Beginning with the line where "Completes (.entryModuleNoAnswer n)" appears, restate the lines word for word through the last one in the listing.

==== Material to process ====

/-- R37, R39, R43, R157, R296: the limits of time and of holds, on a module that decides alone for a slice in the first, and for the entry
module in the second. A hold, a replay that is recorded as one among them, whose counting cause has been present at 64 ticks becomes a
pre-emption with cause HOLD_LIMIT; a fault
unresolved for 1.000 s stops the job with cause 0x41 and the class, and a mover parked for 1.000 s with cause 0x45; a slice held with
cause DECISION for 1.000 s is pre-empted with cause 0x66 while time is lost, and otherwise its home module is reported lost: at the
entry module itself the job stops with cause 0x48 and is to be released; a member without an answer for a further 1.000 s, or whose
entry module is the one lost, stops the slice and is to give it up at the tick, which frees its fields once its movers have drained. -/
def Obligations.Limits : Prop :=
  ∀ (n : Fin 56) (s : State),
    (∀ d c, (s.slot n).decision = some d → d.holds = true → d.verdict ≠ .preempt → c ∈ countingCauses → c ∈ d.causes → 64 ≤ s.holdCount n c →
      Cause.preempt ∉ d.causes → Cause.rotation ∉ d.causes → s.votes n = false →
      Completes (.holdLimitReached n) s fun t =>
        OnlySlot n s t ∧ t.out = s.out ∧ ∃ c ∈ countingCauses, c ∈ d.causes ∧ 64 ≤ s.holdCount n c ∧
          t.slot n = { s.slot n with decision := some { d with
            verdict := .preempt, cause := 6, told := ⟨0x61, c.code⟩, begins := none, ends := none } }) ∧
    (∀ t0 j, (s.slot n).faultSince = some t0 → 1000000000 ≤ s.since t0 → s.faultsReady n = false → s.jobOfSlot n = some j →
      j.stopping = none → Completes (.faultUnresolved n) s fun t =>
        { t with jobs := s.jobs } = s ∧
        t.jobOfSlot n = some { j with stopping := some ⟨stFault, 0x41, s.fld F.SEQ_FAULT_CLASS n, some (s.rd .SEQ_FRAME n), none⟩ }) ∧
    (∀ (f : Fin 56) (m : Fin 16) (d : Desc) (r : List Desc) (j : Job), (s.mover f m).queue = d :: r → d.state = descParked →
      d.code ≠ 0x20 → (s.mover f m).parkedAt + second ≤ s.up → s.jobs.find? (fun j => j.slice == d.slice) = some j →
      j.stopping = none → d.cc = false → Completes (.moverParkTimeout f m) s fun t =>
        { t with jobs := s.jobs } = s ∧ t.jobs.find? (fun j => j.slice == d.slice) =
          some { j with stopping := some ⟨stFault, 0x45, s.moverLoc f m d.code d.core d.step, some d.frame, none⟩ }) ∧
    (∀ t0, (s.slot n).decisionSince = some t0 → 1000000000 ≤ s.since t0 →
      (s.timeSet = false → (s.slot n).phase = .placed → s.flag F.SEQ_SLOT_CFG_ACTIVE n = true → (s.slot n).requests = [] →
        Completes (.timeLost n) s fun t => t.slot n = { s.slot n with requests := [⟨0x66, 0⟩] } ∧ t.out = s.out ∧ OnlySlot n s t) ∧
      (s.timeSet = true → s.homeOf n ≠ s.selfId → (s.slot n).lostReported = none →
        let slice := s.fld F.SEQ_SLOT_CFG_SLICE_ID n
        (s.entryModule n ≠ s.selfId → Completes (.homeModuleLost n) s fun t =>
          t.slot n = { s.slot n with lostReported := some s.up } ∧
          Out.mgmt (s.entryModule n) (.homeLost (BitVec.ofNat 12 slice) (BitVec.ofNat 14 (s.homeOf n))) ∈ t.out ∧ t.mem = s.mem) ∧
        (∀ j, s.entryModule n = s.selfId → s.jobs.find? (fun j => j.slice == slice) = some j → j.stopping = none →
          Completes (.homeModuleLost n) s fun t =>
            t.slot n = { s.slot n with lostReported := some s.up } ∧
            { j with stopping := some ⟨stFault, 0x48, s.homeOf n, some (s.jobFrame j), none⟩, releasing := .asked } ∈ t.jobs ∧
            t.regs = s.regs ∧ t.mem = s.mem))) ∧
    (∀ t0, (s.slot n).lostReported = some t0 → 1000000000 ≤ s.since t0 ∨ s.entryModule n = s.homeOf n → s.jobOfSlot n = none →
      Completes (.entryModuleNoAnswer n) s fun t =>
        (t.slot n).phase = .stopped ∧ (t.slot n).stopDue = some true ∧ t.fld F.SEQ_STATUS_RUNNING n = 0 ∧
        (∀ p ∈ s.coresOf n, (t.core p.1 p.2).running = false) ∧ t.mem = s.mem) ∧
    ((s.slot n).stopDue = some true → (s.stopSlot n).moversDrained n = true →
      let t := s.tickTold n
      t.flag F.SEQ_SLOT_CFG_ACTIVE n = false ∧ ∀ f ∈ s.fieldsOf n, t.fieldOwner f = none)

====

*Expected answer*.
      Completes (.entryModuleNoAnswer n) s fun t =>
        (t.slot n).phase = .stopped ∧ (t.slot n).stopDue = some true ∧ t.fld F.SEQ_STATUS_RUNNING n = 0 ∧
        (∀ p ∈ s.coresOf n, (t.core p.1 p.2).running = false) ∧ t.mem = s.mem) ∧
    ((s.slot n).stopDue = some true → (s.stopSlot n).moversDrained n = true →
      let t := s.tickTold n
      t.flag F.SEQ_SLOT_CFG_ACTIVE n = false ∧ ∀ f ∈ s.fieldsOf n, t.fieldOwner f = none)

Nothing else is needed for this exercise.